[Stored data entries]
:::::

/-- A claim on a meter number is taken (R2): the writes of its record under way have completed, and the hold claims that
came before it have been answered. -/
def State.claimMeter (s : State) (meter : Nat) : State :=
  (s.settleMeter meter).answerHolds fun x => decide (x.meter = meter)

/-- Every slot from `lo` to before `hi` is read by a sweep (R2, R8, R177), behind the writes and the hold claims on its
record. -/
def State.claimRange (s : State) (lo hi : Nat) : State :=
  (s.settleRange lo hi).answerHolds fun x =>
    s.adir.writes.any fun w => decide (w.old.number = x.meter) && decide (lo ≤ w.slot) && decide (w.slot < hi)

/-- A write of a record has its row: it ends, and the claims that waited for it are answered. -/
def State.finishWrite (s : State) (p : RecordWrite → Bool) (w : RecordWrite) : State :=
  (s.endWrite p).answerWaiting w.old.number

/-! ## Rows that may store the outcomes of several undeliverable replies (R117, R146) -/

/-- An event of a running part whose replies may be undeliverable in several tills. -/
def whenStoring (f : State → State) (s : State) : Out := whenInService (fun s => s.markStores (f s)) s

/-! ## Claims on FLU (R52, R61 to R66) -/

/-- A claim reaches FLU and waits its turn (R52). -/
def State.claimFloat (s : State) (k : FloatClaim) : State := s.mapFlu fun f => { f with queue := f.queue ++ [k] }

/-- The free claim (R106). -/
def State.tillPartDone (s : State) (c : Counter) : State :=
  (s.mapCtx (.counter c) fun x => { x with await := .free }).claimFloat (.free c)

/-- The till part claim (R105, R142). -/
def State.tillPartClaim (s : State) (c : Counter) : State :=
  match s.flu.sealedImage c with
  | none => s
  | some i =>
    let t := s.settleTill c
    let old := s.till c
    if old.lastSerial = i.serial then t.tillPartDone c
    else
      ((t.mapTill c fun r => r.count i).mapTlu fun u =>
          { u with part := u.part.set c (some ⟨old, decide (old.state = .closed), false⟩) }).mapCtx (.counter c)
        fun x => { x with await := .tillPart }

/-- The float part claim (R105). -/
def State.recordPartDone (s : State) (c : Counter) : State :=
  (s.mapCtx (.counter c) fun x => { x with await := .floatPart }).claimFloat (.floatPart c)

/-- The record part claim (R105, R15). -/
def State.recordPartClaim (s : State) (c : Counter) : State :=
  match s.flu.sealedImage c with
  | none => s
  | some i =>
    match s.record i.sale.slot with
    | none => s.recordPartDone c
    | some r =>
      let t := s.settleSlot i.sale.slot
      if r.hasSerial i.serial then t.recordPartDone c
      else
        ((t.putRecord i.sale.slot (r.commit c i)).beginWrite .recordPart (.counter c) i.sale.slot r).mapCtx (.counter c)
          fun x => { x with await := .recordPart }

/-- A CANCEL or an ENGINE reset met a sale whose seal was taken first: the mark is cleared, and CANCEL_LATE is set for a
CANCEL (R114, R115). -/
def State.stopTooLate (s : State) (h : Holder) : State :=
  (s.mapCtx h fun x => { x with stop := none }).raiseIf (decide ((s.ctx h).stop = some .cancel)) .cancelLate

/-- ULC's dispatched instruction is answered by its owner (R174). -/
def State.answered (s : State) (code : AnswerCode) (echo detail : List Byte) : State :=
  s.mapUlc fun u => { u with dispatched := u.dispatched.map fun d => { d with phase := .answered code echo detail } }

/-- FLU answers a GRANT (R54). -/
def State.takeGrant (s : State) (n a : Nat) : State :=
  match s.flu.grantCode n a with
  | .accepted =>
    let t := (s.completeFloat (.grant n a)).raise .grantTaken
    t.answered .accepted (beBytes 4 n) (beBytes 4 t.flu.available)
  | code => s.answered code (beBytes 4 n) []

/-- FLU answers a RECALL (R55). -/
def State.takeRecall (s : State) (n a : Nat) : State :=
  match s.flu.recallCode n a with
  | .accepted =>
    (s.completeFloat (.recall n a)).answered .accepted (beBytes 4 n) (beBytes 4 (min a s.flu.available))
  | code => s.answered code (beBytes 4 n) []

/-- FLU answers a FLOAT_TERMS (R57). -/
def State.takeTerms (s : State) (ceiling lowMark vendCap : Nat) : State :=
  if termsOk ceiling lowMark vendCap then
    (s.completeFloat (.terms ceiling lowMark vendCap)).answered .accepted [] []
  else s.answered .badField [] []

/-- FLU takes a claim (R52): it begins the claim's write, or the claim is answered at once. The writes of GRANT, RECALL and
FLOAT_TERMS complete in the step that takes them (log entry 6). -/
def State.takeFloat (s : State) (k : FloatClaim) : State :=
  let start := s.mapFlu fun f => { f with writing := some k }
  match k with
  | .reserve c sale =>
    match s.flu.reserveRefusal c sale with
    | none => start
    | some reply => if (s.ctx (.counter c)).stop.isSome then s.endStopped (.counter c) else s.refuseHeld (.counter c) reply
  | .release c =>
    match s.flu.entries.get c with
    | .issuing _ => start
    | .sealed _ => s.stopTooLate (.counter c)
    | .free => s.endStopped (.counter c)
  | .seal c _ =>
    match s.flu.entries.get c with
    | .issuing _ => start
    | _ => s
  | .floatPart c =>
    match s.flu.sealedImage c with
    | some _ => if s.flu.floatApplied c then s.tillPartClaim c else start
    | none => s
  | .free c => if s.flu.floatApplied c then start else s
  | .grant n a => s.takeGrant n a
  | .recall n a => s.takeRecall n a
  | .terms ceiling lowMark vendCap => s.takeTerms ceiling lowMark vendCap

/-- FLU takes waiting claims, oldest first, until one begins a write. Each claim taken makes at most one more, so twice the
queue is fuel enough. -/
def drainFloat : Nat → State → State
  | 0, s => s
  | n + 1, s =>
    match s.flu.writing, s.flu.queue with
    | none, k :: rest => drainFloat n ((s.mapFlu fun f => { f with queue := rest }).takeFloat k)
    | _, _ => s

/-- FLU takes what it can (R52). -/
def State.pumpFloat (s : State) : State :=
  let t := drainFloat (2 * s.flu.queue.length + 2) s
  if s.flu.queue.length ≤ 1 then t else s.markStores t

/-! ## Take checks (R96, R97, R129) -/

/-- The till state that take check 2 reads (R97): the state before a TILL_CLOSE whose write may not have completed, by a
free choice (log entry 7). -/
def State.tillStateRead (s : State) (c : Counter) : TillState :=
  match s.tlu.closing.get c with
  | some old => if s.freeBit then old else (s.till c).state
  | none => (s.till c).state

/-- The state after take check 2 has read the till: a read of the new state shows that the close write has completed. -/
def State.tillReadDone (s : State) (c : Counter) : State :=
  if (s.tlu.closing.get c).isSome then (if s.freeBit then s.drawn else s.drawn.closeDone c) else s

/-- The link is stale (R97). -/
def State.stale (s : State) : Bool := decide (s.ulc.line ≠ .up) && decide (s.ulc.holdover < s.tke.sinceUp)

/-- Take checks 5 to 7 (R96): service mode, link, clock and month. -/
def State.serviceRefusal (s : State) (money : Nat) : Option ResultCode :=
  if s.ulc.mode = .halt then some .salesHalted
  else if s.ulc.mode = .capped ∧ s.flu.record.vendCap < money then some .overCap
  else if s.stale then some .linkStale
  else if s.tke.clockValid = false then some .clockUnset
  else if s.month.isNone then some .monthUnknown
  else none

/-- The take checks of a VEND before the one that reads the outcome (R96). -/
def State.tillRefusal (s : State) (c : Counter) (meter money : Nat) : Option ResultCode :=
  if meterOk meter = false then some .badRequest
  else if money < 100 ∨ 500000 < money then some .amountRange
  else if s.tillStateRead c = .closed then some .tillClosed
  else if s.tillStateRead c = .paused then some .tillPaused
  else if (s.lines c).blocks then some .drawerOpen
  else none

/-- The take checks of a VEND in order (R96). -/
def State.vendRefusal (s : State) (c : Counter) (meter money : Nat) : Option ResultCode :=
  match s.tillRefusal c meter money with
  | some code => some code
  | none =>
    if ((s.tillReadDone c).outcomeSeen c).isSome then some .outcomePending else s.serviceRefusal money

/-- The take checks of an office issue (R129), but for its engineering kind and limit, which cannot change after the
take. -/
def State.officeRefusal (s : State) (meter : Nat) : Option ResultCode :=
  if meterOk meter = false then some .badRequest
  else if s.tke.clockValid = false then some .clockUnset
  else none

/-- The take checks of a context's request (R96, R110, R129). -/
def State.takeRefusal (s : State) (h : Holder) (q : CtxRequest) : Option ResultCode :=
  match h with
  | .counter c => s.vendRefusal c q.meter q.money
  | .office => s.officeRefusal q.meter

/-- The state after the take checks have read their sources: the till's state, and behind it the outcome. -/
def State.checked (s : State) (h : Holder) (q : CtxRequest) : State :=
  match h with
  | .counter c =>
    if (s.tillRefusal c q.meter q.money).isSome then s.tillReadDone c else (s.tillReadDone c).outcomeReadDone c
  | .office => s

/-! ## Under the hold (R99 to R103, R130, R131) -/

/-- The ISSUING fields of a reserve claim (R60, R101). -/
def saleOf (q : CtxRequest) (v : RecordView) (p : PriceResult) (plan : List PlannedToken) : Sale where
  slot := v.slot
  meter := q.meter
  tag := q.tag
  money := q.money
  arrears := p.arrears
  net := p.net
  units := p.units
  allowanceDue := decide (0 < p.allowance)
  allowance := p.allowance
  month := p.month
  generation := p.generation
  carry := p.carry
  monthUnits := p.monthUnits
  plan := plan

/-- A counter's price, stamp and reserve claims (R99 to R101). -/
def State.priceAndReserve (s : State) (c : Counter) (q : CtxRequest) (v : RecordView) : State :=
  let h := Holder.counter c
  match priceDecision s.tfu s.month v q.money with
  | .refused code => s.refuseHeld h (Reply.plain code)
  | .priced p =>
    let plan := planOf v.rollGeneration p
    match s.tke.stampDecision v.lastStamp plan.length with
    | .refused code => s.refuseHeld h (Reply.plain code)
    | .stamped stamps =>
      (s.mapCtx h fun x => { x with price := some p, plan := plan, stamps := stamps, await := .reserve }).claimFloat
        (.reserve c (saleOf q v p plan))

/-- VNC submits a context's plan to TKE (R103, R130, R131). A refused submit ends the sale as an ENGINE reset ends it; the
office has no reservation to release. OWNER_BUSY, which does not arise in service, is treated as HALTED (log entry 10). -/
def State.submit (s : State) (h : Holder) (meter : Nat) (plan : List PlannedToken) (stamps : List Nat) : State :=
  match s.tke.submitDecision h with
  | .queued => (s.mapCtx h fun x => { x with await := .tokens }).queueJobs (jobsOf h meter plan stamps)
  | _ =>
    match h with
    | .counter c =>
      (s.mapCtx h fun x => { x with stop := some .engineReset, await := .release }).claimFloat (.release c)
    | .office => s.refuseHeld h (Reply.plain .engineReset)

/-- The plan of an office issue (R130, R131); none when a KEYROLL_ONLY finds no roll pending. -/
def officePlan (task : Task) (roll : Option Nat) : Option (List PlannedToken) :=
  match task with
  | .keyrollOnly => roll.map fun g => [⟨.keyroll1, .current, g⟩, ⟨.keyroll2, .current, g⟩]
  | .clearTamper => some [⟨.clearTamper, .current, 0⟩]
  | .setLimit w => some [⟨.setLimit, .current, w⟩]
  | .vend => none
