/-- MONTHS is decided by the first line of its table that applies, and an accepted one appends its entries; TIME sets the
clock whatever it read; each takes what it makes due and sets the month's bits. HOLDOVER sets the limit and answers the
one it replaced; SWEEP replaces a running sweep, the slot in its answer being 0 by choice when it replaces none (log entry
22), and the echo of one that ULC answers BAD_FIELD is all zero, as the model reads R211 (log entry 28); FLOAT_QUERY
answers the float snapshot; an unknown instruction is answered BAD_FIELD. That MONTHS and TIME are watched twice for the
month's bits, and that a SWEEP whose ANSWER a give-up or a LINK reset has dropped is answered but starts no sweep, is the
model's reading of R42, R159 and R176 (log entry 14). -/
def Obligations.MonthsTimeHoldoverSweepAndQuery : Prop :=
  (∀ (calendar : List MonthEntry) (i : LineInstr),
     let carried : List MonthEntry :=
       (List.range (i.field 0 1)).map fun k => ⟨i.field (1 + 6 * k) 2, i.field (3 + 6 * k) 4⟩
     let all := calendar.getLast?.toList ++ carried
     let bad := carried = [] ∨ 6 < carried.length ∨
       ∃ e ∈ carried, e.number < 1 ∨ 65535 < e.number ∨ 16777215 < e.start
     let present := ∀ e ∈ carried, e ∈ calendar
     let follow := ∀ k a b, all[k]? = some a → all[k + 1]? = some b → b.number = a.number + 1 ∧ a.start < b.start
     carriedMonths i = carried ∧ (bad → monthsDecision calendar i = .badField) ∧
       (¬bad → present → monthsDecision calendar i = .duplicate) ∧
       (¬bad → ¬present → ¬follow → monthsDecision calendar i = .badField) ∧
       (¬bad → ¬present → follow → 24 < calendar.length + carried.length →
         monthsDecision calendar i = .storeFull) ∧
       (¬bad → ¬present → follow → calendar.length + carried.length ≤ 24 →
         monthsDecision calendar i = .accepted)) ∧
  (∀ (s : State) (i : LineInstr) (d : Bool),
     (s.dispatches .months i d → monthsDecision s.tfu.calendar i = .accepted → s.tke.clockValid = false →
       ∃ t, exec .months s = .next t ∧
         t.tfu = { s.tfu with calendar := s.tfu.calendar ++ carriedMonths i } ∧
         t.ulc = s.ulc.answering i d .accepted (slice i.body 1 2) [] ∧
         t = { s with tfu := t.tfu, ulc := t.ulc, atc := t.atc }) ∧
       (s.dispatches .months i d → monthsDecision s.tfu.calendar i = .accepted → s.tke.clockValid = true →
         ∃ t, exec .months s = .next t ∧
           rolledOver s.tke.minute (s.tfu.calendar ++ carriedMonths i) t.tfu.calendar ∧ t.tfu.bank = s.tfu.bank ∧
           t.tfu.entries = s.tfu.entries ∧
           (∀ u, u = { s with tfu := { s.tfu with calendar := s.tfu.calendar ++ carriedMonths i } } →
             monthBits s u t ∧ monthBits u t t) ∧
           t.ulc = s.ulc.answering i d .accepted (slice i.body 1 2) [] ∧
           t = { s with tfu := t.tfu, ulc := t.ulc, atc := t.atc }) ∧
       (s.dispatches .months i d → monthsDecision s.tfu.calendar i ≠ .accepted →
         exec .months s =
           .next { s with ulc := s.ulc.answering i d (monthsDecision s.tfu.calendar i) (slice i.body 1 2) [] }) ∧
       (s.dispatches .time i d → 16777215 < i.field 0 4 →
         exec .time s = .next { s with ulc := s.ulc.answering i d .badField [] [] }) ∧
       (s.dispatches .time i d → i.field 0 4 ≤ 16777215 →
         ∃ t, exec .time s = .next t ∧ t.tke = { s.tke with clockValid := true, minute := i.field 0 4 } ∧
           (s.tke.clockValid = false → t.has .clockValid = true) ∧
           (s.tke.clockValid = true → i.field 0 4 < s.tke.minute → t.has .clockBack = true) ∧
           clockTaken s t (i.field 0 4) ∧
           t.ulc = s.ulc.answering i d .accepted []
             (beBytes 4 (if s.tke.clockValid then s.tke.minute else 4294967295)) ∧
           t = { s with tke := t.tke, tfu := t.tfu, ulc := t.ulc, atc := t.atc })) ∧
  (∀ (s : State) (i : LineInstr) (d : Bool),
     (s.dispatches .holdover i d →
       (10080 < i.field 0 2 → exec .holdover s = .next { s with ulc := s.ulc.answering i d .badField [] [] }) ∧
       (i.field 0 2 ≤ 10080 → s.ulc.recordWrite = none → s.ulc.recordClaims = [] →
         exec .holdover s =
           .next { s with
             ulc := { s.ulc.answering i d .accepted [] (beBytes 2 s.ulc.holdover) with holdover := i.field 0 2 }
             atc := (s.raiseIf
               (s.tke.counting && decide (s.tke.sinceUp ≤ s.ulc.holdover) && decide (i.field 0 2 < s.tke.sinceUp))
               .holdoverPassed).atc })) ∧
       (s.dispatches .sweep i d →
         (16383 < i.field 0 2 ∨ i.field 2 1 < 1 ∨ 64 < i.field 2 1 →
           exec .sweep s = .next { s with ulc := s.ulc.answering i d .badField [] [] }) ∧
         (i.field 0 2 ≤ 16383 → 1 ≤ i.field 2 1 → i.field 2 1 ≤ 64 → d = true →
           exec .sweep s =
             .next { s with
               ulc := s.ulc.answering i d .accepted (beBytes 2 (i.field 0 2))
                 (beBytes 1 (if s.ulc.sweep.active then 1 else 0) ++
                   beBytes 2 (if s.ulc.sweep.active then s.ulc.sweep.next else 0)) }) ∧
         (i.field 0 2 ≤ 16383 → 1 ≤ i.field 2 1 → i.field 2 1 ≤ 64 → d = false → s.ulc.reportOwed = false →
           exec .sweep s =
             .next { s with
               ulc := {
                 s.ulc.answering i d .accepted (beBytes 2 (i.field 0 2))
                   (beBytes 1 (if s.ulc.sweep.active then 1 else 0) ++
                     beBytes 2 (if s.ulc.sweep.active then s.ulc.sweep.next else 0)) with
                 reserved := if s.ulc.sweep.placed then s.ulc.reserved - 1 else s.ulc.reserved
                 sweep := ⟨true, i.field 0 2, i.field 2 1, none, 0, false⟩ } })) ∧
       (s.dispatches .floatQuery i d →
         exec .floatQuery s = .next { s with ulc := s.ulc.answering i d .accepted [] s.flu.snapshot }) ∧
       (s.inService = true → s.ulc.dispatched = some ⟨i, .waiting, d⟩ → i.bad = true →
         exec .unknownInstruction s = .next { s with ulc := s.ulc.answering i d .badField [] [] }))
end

:::::

WHAT THE TASK REQUIRES: From the records above, print exactly the lines that run from the line with "(.reserve c (saleOf q v p plan))" to the line with "let carried : List", inclusive.

TASK ANSWER:
        (.reserve c (saleOf q v p plan))

/-- VNC submits a context's plan to TKE (R103, R130, R131). A refused submit ends the sale as an ENGINE reset ends it; the
office has no reservation to release. OWNER_BUSY, which does not arise in service, is treated as HALTED (log entry 10). -/
def State.submit (s : State) (h : Holder) (meter : Nat) (plan : List PlannedToken) (stamps : List Nat) : State :=
  match s.tke.submitDecision h with
  | .queued => (s.mapCtx h fun x => { x with await := .tokens }).queueJobs (jobsOf h meter plan stamps)
  | _ =>
    match h with
    | .counter c =>
      (s.mapCtx h fun x => { x with stop := some .engineReset, await := .release }).claimFloat (.release c)
    | .office => s.refuseHeld h (Reply.plain .engineReset)

/-- The plan of an office issue (R130, R131); none when a KEYROLL_ONLY finds no roll pending. -/
def officePlan (task : Task) (roll : Option Nat) : Option (List PlannedToken) :=
  match task with
  | .keyrollOnly => roll.map fun g => [⟨.keyroll1, .current, g⟩, ⟨.keyroll2, .current, g⟩]
  | .clearTamper => some [⟨.clearTamper, .current, 0⟩]
  | .setLimit w => some [⟨.setLimit, .current, w⟩]
  | .vend => none
/-- MONTHS is decided by the first line of its table that applies, and an accepted one appends its entries; TIME sets the
clock whatever it read; each takes what it makes due and sets the month's bits. HOLDOVER sets the limit and answers the
one it replaced; SWEEP replaces a running sweep, the slot in its answer being 0 by choice when it replaces none (log entry
22), and the echo of one that ULC answers BAD_FIELD is all zero, as the model reads R211 (log entry 28); FLOAT_QUERY
answers the float snapshot; an unknown instruction is answered BAD_FIELD. That MONTHS and TIME are watched twice for the
month's bits, and that a SWEEP whose ANSWER a give-up or a LINK reset has dropped is answered but starts no sweep, is the
model's reading of R42, R159 and R176 (log entry 14). -/
def Obligations.MonthsTimeHoldoverSweepAndQuery : Prop :=
  (∀ (calendar : List MonthEntry) (i : LineInstr),
     let carried : List MonthEntry :=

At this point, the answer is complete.